Action item:
Find the line containing "f.imm f.a) (rmOf f.rm) f.i32⟩" in the listing below. Repeat it exactly, along with each following line up to and including the one containing "0) true .vprst".

Data supplied:
#####
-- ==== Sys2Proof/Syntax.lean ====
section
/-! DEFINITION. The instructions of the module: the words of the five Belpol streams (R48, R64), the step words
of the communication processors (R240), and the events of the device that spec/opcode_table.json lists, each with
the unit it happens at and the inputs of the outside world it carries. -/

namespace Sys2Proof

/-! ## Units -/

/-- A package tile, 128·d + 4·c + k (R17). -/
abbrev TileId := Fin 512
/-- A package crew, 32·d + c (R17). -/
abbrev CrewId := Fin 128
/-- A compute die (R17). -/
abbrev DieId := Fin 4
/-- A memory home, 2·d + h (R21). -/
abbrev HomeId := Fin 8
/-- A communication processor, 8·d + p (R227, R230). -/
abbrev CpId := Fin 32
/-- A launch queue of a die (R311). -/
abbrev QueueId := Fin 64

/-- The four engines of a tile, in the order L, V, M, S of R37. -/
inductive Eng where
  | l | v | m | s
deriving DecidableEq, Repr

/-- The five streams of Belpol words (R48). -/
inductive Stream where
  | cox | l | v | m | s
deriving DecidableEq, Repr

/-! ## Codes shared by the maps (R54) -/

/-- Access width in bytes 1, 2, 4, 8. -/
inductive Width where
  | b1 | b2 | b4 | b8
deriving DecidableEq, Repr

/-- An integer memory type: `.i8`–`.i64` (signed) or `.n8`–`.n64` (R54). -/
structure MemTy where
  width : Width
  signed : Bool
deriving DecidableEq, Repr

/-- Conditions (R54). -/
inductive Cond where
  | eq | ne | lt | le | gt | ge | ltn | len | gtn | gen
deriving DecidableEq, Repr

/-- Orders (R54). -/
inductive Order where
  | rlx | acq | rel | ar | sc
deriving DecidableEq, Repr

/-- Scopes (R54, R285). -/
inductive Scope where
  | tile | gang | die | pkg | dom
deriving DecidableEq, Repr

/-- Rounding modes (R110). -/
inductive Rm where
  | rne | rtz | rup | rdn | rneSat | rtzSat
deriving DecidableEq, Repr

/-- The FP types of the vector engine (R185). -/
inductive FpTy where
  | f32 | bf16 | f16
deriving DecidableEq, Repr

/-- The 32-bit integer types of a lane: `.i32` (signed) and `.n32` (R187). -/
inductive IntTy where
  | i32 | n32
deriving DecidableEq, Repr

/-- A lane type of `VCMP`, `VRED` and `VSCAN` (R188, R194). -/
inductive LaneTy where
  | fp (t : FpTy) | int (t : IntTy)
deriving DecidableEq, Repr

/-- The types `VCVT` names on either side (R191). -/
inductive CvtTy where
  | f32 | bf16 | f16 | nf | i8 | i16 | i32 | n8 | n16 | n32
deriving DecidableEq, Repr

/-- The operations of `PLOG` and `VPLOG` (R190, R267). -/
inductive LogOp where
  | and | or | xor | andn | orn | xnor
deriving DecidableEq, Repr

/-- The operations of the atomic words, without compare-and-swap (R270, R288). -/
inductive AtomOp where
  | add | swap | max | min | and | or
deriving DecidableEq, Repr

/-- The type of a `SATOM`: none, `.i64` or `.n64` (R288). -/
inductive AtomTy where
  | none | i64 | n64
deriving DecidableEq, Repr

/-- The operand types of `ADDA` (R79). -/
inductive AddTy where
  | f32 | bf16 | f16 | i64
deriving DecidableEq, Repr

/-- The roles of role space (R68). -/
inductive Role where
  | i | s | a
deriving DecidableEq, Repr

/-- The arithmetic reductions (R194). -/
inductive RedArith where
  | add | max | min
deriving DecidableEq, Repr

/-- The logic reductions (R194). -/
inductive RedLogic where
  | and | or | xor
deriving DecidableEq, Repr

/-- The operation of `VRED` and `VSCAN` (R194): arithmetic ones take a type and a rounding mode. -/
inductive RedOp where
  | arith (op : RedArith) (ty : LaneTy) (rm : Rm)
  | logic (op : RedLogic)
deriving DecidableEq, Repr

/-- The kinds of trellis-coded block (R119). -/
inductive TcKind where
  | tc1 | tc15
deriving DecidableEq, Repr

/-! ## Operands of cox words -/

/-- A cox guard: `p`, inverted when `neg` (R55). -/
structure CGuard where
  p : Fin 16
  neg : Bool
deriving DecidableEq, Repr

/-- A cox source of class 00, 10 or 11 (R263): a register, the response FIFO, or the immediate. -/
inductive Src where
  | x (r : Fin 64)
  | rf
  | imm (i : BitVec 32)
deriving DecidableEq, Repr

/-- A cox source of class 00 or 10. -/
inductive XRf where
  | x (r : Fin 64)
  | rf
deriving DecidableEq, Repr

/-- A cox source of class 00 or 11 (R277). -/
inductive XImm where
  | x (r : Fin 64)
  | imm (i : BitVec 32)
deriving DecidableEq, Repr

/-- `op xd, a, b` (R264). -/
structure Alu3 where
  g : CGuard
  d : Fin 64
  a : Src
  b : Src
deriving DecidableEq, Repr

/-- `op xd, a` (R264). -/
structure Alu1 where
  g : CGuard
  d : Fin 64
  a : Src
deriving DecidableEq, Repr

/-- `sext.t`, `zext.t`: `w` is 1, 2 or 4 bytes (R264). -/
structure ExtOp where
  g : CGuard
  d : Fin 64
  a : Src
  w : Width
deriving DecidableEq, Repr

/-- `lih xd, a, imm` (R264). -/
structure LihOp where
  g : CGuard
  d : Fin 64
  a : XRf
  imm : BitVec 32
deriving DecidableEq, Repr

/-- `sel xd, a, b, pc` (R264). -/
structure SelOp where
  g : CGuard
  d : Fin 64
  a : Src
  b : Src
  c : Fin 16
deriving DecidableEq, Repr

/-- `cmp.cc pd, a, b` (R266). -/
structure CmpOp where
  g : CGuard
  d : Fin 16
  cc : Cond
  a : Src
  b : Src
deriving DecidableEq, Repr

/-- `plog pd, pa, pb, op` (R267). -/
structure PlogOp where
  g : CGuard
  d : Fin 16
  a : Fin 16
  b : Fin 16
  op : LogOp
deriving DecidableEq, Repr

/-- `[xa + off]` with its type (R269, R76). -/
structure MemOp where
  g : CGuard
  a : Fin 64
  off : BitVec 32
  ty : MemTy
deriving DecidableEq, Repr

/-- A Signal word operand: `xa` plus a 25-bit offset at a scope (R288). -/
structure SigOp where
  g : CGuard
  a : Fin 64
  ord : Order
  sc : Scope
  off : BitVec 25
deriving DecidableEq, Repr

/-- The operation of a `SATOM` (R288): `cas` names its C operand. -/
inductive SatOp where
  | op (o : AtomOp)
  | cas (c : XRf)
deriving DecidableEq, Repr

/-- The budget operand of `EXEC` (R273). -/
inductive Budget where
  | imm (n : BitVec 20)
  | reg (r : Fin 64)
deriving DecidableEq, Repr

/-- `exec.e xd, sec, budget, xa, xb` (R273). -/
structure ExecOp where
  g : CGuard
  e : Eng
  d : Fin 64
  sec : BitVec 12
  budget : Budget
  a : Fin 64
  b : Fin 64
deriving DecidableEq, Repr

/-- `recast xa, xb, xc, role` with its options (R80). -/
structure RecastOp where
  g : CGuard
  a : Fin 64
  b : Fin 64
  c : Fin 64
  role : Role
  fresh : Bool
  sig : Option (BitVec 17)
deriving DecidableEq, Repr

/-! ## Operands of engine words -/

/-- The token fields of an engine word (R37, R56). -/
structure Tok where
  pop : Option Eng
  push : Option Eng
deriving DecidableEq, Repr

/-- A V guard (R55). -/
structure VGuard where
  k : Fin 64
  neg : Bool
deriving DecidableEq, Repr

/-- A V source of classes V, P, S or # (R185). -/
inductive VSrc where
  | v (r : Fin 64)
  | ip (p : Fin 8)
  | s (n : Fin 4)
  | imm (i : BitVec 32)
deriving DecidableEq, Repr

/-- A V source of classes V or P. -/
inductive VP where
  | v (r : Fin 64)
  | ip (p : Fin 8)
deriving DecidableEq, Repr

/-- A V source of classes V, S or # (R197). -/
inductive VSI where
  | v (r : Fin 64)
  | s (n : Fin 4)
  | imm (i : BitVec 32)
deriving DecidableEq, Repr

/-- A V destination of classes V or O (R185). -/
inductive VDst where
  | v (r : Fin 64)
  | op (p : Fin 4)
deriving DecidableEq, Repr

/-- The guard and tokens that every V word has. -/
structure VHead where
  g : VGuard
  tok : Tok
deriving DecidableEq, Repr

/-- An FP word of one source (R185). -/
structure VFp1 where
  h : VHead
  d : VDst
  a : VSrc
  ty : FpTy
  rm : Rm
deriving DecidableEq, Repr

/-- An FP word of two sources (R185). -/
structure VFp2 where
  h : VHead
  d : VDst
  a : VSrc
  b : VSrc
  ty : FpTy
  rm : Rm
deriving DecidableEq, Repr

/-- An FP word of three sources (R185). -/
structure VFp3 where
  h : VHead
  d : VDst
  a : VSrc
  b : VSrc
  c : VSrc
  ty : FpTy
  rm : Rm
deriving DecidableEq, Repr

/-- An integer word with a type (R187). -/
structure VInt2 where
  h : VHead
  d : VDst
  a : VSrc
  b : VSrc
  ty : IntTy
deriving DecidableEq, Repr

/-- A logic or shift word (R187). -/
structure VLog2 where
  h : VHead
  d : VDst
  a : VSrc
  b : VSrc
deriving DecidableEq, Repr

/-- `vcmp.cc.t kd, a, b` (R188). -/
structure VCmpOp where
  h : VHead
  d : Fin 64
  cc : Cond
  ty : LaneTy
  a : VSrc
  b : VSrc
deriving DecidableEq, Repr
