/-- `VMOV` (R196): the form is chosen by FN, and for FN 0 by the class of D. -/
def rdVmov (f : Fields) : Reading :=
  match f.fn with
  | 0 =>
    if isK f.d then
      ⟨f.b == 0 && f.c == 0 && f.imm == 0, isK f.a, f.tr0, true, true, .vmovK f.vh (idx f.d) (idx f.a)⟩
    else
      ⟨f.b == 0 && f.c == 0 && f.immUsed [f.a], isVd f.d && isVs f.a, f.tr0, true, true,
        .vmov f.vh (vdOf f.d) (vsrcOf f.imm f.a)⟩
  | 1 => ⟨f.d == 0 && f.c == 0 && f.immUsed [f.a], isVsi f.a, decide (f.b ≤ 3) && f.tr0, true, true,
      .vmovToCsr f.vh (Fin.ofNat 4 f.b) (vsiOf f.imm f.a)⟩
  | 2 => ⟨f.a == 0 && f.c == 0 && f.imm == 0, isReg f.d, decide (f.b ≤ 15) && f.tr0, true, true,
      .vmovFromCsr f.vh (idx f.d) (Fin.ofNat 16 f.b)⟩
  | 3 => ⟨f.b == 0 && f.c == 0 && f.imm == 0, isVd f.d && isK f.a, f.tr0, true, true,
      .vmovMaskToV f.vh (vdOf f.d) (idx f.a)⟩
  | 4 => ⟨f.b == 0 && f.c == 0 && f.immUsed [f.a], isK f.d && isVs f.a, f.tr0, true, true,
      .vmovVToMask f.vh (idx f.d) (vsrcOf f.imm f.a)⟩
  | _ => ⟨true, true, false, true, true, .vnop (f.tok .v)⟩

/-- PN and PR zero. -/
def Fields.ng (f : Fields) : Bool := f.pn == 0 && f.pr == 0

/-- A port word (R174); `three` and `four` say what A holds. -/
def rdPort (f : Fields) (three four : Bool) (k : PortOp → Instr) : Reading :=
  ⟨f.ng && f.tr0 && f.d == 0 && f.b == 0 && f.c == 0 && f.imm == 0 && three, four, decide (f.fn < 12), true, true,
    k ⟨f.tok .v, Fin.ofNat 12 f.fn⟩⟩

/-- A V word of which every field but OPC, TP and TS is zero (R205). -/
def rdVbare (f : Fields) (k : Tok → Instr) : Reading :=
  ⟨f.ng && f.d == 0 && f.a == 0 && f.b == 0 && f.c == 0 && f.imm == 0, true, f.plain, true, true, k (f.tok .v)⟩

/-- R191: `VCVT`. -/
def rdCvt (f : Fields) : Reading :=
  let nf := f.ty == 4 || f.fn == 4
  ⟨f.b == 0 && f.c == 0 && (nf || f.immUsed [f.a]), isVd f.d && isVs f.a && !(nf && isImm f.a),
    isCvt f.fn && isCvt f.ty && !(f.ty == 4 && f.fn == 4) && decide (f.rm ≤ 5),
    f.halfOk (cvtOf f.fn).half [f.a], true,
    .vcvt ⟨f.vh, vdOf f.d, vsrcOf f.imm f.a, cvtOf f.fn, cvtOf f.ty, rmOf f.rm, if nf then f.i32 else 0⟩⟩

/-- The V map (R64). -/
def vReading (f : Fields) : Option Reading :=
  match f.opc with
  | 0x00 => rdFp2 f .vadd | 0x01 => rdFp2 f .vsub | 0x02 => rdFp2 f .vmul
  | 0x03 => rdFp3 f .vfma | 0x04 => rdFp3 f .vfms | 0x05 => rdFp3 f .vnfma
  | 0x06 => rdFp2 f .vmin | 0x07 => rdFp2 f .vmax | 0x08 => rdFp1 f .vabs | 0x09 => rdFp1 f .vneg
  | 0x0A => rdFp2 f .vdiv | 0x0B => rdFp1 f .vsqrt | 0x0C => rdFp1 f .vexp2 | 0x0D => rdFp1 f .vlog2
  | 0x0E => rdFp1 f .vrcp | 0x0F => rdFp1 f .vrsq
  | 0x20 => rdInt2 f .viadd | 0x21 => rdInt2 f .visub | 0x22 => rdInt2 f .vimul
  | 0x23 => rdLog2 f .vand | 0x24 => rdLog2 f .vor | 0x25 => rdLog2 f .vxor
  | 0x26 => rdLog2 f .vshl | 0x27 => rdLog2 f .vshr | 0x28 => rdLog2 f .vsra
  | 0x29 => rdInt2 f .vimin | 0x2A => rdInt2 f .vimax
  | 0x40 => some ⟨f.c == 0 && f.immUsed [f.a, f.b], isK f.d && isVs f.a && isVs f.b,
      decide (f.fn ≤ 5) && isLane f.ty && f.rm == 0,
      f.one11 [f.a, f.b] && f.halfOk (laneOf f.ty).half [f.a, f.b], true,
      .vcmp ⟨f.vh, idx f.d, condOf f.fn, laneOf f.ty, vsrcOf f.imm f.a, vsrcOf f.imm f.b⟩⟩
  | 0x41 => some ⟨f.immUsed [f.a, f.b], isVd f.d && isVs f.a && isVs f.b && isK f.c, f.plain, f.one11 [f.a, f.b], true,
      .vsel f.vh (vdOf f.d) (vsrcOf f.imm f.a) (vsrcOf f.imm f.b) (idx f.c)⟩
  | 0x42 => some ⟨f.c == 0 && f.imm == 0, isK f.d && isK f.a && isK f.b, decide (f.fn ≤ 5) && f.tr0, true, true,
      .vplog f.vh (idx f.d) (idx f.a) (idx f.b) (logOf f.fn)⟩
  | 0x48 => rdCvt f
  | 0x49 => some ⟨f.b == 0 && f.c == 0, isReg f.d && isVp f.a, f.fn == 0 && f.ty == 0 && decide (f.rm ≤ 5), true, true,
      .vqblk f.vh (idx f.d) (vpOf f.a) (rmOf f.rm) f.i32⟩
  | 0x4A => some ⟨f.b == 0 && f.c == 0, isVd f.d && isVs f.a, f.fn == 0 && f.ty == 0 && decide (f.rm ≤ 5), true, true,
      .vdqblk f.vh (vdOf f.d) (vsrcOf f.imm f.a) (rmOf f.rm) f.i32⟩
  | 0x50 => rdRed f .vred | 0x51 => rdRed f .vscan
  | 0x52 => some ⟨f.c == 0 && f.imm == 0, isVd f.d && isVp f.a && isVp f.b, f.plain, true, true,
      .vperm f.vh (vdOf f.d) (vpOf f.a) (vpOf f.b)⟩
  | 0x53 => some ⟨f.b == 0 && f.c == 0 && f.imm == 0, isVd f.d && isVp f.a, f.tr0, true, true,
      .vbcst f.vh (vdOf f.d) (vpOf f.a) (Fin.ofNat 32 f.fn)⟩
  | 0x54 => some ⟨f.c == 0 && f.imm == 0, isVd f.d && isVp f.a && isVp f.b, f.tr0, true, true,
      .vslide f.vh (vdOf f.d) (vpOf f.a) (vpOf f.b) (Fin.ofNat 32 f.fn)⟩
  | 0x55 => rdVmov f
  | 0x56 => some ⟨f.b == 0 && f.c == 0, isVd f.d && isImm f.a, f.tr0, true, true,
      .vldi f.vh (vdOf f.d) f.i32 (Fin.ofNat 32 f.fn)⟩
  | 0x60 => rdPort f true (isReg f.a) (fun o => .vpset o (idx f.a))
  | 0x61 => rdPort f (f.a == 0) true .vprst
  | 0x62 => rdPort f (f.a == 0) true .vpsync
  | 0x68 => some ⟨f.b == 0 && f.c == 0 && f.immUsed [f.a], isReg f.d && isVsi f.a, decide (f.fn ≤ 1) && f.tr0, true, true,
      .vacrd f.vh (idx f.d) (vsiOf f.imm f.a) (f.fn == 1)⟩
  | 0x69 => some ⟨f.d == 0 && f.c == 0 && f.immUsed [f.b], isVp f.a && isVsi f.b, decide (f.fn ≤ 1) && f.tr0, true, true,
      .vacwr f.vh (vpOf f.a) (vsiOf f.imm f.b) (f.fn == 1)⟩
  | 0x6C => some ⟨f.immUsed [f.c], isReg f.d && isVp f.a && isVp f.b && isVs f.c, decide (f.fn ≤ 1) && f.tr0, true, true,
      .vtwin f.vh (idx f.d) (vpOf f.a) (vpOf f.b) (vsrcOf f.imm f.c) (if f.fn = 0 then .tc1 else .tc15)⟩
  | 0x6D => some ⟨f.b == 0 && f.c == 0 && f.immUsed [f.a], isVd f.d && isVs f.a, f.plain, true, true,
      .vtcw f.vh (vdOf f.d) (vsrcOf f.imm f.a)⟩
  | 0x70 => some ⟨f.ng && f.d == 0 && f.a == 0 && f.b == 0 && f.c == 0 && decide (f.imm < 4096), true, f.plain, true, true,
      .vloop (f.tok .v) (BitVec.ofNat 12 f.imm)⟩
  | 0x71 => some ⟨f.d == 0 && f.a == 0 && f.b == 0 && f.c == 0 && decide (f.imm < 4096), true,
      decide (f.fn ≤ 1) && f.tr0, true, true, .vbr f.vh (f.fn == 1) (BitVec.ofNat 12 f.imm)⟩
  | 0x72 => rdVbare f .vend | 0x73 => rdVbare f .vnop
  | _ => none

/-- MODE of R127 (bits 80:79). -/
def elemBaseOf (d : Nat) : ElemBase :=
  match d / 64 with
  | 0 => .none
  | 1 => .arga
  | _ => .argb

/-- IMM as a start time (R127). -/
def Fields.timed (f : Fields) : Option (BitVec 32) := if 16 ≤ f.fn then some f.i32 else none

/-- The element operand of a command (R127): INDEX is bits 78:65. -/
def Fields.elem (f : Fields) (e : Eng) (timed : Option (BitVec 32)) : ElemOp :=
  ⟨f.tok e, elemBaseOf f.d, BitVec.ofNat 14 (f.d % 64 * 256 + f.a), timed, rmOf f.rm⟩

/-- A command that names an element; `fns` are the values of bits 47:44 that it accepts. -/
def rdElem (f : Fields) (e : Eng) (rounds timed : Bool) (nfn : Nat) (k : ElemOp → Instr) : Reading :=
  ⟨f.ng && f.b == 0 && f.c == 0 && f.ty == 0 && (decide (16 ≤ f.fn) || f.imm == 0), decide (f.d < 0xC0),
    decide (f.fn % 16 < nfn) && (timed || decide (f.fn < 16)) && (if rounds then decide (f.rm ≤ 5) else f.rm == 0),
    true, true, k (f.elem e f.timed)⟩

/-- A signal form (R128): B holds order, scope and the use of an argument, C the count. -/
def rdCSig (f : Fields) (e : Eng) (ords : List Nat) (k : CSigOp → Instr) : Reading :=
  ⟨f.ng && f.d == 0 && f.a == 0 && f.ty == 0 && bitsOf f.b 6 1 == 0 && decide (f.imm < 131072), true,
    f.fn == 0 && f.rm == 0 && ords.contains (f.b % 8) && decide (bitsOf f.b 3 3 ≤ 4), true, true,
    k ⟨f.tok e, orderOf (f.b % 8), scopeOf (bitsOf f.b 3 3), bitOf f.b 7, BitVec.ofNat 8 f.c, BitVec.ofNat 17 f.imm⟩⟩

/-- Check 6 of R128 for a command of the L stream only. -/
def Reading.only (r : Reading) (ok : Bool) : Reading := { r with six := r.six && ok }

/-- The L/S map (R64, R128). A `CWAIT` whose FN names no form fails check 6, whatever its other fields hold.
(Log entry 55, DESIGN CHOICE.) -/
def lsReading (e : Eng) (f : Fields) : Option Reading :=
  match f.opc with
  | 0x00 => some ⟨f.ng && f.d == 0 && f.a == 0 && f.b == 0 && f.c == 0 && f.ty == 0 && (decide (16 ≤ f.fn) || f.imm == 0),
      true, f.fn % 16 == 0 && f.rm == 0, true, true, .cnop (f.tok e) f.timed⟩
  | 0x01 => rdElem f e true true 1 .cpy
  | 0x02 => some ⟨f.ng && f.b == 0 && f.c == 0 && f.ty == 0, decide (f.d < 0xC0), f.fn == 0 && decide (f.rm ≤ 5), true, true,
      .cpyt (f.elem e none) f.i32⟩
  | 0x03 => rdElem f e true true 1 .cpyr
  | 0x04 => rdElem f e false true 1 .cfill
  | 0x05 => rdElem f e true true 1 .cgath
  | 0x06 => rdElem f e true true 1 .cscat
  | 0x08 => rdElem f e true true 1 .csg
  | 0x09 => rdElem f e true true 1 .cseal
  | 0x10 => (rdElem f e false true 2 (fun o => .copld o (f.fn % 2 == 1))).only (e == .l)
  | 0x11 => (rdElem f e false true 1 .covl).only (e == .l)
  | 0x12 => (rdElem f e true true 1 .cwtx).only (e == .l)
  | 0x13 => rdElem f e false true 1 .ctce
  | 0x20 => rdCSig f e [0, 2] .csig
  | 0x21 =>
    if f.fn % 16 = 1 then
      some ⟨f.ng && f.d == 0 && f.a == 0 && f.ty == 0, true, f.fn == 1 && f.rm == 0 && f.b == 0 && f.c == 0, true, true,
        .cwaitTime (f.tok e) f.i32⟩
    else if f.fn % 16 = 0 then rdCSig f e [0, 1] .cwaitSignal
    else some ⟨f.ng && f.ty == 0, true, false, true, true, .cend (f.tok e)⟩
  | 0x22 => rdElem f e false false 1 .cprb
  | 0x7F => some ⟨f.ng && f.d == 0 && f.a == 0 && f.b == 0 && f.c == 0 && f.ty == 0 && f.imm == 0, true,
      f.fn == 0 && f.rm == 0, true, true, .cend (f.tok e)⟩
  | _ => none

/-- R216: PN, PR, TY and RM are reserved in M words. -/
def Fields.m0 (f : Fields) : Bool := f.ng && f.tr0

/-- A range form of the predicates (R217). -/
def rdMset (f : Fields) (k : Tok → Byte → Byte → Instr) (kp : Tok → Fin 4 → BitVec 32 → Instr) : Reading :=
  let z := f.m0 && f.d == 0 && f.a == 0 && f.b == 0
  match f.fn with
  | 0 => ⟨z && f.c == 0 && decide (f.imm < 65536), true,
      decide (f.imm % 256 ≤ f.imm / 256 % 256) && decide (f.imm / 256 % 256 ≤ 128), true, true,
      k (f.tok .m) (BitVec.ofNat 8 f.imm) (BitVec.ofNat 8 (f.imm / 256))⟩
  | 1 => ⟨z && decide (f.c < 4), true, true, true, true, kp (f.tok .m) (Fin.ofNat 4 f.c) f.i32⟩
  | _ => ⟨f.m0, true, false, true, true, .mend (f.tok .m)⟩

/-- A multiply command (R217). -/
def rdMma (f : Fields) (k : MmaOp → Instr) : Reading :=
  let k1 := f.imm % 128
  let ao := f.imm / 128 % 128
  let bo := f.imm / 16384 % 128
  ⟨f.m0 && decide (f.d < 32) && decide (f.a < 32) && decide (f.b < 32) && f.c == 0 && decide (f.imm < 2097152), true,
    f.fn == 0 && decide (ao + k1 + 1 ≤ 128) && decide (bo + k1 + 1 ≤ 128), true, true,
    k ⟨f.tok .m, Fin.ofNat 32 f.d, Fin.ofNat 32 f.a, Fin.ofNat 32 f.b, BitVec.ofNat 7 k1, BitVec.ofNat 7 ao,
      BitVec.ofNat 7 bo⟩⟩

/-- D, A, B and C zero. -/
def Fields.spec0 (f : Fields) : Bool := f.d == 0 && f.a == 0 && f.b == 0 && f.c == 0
#####
Output for this exercise:
      .vdqblk f.vh (vdOf f.d) (vsrcOf f.imm f.a) (rmOf f.rm) f.i32⟩
  | 0x50 => rdRed f .vred | 0x51 => rdRed f .vscan
  | 0x52 => some ⟨f.c == 0 && f.imm == 0, isVd f.d && isVp f.a && isVp f.b, f.plain, true, true,
      .vperm f.vh (vdOf f.d) (vpOf f.a) (vpOf f.b)⟩
  | 0x53 => some ⟨f.b == 0 && f.c == 0 && f.imm == 0, isVd f.d && isVp f.a, f.tr0, true, true,
      .vbcst f.vh (vdOf f.d) (vpOf f.a) (Fin.ofNat 32 f.fn)⟩
  | 0x54 => some ⟨f.c == 0 && f.imm == 0, isVd f.d && isVp f.a && isVp f.b, f.tr0, true, true,
      .vslide f.vh (vdOf f.d) (vpOf f.a) (vpOf f.b) (Fin.ofNat 32 f.fn)⟩
  | 0x55 => rdVmov f
  | 0x56 => some ⟨f.b == 0 && f.c == 0, isVd f.d && isImm f.a, f.tr0, true, true,
      .vldi f.vh (vdOf f.d) f.i32 (Fin.ofNat 32 f.fn)⟩
  | 0x60 => rdPort f true (isReg f.a) (fun o => .vpset o (idx f.a))
  | 0x61 => rdPort f (f.a == 0) true .vprst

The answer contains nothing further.